The Antarctic ice sheet is one of the two polar ice caps of the Earth.

It covers about 98% of the Antarctic continent and is the largest single mass of ice on Earth. It covers an area of almost 14 million square kilometres (5.4 million square miles) and contains 26.5 million cubic kilometres (6,400,000 cubic miles) of ice.[2] That is, approximately 61 percent of all fresh water on the Earth is held in the Antarctic ice sheet, an amount equivalent to about 58 m of sea-level rise.[3] In East Antarctica, the ice sheet rests on a major land mass, but in West Antarctica the bed can extend to more than 2,500 m below sea level. Much of the land in this area would be seabed if the ice sheet were not there.

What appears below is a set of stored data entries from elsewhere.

-- ==== Sys2Proof/Syntax.lean ====
section
/-! DEFINITION. The 37 commands (30_encoding.md R75): one constructor per row of spec/opcode_table.json. A register
index is a number of its file (R71), so a word whose index lies beyond the file has no term here. -/

namespace Sys2Proof

/-- A command. `imm` is the whole unsigned 32-bit immediate (30_encoding.md R73), `ix` the 4-bit index. -/
inductive Instr where
  -- system (40_system.md)
  | nop
  | statrd
  | inford
  | errclr
  -- polynomial unit (42_gf2poly.md)
  | pclr (rd : PReg)
  | pseti (rd : PReg) (imm : Data)
  | pldc (rd : PReg)
  | pwl (rd : PReg) (ix : Index) (imm : Data)
  | prl (ra : PReg) (ix : Index)
  | padd (rd ra rb : PReg)
  | pshu (rd ra : PReg) (imm : Data)
  | pshd (rd ra : PReg) (imm : Data)
  | pdeg (ra : PReg)
  | pmul (rd ra rb : PReg)
  | psqr (rd ra : PReg)
  | pred (rd ra rb : PReg)
  | ppow (rd ra : PReg) (rb : UReg) (ix : PReg)
  -- integer unit (41_biguint128.md)
  | ufrom32 (rd : UReg) (imm : Data)
  | uwl (rd : UReg) (ix : Index) (imm : Data)
  | url (ra : UReg) (ix : Index)
  | umul (rd ra rb : UReg)
  -- codec and string buffer (43_codec.md)
  | sbwr (imm : Data)
  | sbrd (imm : Data)
  | slenw (imm : Data)
  | slenr
  | uparse (rd : UReg)
  | ufmt (ra : UReg)
  | pparse (rd : PReg)
  | pfmt (ra : PReg)
  -- jump engine (44_jump.md)
  | gww (ix : Index) (imm : Data)
  | grw (ix : Index)
  | arw (ix : Index)
  | gstep
  | gapply (ra : PReg)
  | jcomp (imm : Data)
  | japply
  | jump (imm : Data)
  deriving DecidableEq, Repr

/-- The system commands, the only ones that execute while XJE is locked (40_system.md; 60_exceptions.md R245). -/
def Instr.isSystem : Instr → Bool
  | .nop | .statrd | .inford | .errclr => true
  | .pclr _ | .pseti _ _ | .pldc _ | .pwl _ _ _ | .prl _ _ | .padd _ _ _ | .pshu _ _ _ | .pshd _ _ _ | .pdeg _
  | .pmul _ _ _ | .psqr _ _ | .pred _ _ _ | .ppow _ _ _ _ => false
  | .ufrom32 _ _ | .uwl _ _ _ | .url _ _ | .umul _ _ _ => false
  | .sbwr _ | .sbrd _ | .slenw _ | .slenr | .uparse _ | .ufmt _ | .pparse _ | .pfmt _ => false
  | .gww _ _ | .grw _ | .arw _ | .gstep | .gapply _ | .jcomp _ | .japply | .jump _ => false

end Sys2Proof
end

In contrast to the melting of the Arctic sea ice, sea ice around Antarctica was expanding as of 2013.[4] The reasons for this are not fully understood, but suggestions include the climatic effects on ocean and atmospheric circulation of the ozone hole,[4] and/or cooler ocean surface temperatures as the warming deep waters melt the ice shelves.[5]

History

The icing of Antarctica began with ice-rafting from middle Eocene times about 45.5 million years ago[6] and escalated inland widely during the Eocene–Oligocene extinction event about 34 million years ago. CO2 levels were then about 760 ppm[7] and had been decreasing from earlier levels in the thousands of ppm. Carbon dioxide decrease, with a tipping point of 600 ppm, was the primary agent forcing Antarctic glaciation.[8] The glaciation was favored by an interval when the Earth's orbit favored cool summers but oxygen isotope ratio cycle marker changes were too large to be explained by Antarctic ice-sheet growth alone indicating an ice age of some size.[9] The opening of the Drake Passage may have played a role as well[10] though models of the changes suggest declining CO2 levels to have been more important.[11]

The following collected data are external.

/-- An offending first character, and one at the last address the string can reach. -/
theorem witness_ParseErrors :
    firstBad (withText "g0") 0 ∧ firstBad (State.reset.putText (List.replicate 127 0x66#8 ++ [0x67#8])) 127 := by
  unfold firstBad
  decide +kernel

/-- A command that ends without error, and one that is turned away, with their responses. -/
theorem witness_RegistersWrittenOnlyByTheirCommands :
    (∃ t, exec (.jump 3#32) State.reset = .next t ∧ t.responses = ⟨0#8, 0#32⟩ :: State.reset.responses) ∧
    (∃ t, exec (.padd 0 1 2) (lockedBy 4 0) = .next t ∧ t.responses = ⟨5#8, 0#32⟩ :: (lockedBy 4 0).responses) ∧
    (Instr.jump 3#32 ≠ .errclr ∧ Instr.padd 0 1 2 ≠ .errclr) :=
  ⟨⟨_, rfl, rfl⟩, ⟨answered (lockedBy 4 0) 5#8 0#32, next_of_after (by decide), rfl⟩, by decide⟩

/-- A command that steps `T` and ends without error, and one that ends in an error. -/
theorem witness_StepPortTrafficOfEveryCommand :
    (∃ t, exec .gstep State.reset = .next t ∧ t.responses = ⟨0#8, 0#32⟩ :: State.reset.responses) ∧
    (∃ t, exec .japply (withText "g") = .next t ∧ t.responses = ⟨1#8, 0#32⟩ :: (withText "g").responses) :=
  ⟨⟨_, rfl, rfl⟩, ⟨failed (withText "g") 1#8 0#32, next_of_after (by decide), rfl⟩⟩

theorem witness_DecodeOfEncode : (Instr.uwl 3 15#4 0xFFFF#32).wellFormed = true := by decide

theorem witness_EncodeOfDecode : decode 0x000000000012021C#64 = .ok (.ppow 2 0 2 1) := by decide

theorem witness_DecodeOfRowWords : (0xFFFF#32).toNat < 65536 ∧ (0xFFFF00FF#32).toNat / 256 % 256 = 0 := by decide

/-- The first opcode of the first reserved range and the last of the last, in words with other bits set. -/
theorem witness_ReservedOpcodesRaiseIllegal :
    (0xFFFFFFFFFFFFFF04#64).toNat % 256 = 0x04 ∧ (0x00000000000001FF#64).toNat % 256 = 0xFF ∧
    (State.reset.withFetchWord 64 0x1FF).errcode = 0#8 ∧
    (State.reset.withFetchWord 64 0x1FF).input = .command 0x1FF#64 :: [] := by decide

/-- The reset state meets the invariant, and so does a locked state with a full buffer. -/
theorem reset_inv : Inv State.reset := by constructor <;> decide

theorem witness_StepKeepsInvariant : Inv State.reset ∧
    step (State.reset.withFetchWord 64 0x1B) = .next (failed State.reset 4#8 0#32) ∧
    step State.reset = .next State.reset := ⟨reset_inv, next_of_after (by decide), rfl⟩

theorem witness_EveryRunIsSafe : Inv State.reset := reset_inv

/-- The last limb and the first index beyond it. -/
theorem witness_PolynomialLimbAccess : State.reset.errcode = 0#8 ∧ (7#4).toNat ≤ 7 ∧ 7 < (8#4).toNat := by decide

/-- Shift amounts where the two cases meet, at coefficient 255. -/
theorem witness_ShiftsMoveCoefficients :
    (255#32).toNat ≤ 255 ∧ ¬ (256#32).toNat ≤ 255 ∧ 0 + (255#32).toNat ≤ 255 ∧ ¬ 0 + (256#32).toNat ≤ 255 := by decide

Changes since the late twentieth century

Temperature

According to a 2009 study, the continent-wide average surface temperature trend of Antarctica is positive and significant at >0.05 °C/decade since 1957.[12][13][14][15] West Antarctica has warmed by more than 0.1 °C/decade in the last 50 years, and this warming is strongest in winter and spring. Although this is partly offset by fall cooling in East Antarctica, this effect is restricted to the 1980s and 1990s.[12][13][14]

Sea ice and land ice

Visualization of NASA's mission Operation IceBridge dataset BEDMAP2, obtained with laser and ice-penetrating radar, collecting surface height, bedrock topography and ice thickness.
The bedrock topography of Antarctica, critical to understand dynamic motion of the continental ice sheets.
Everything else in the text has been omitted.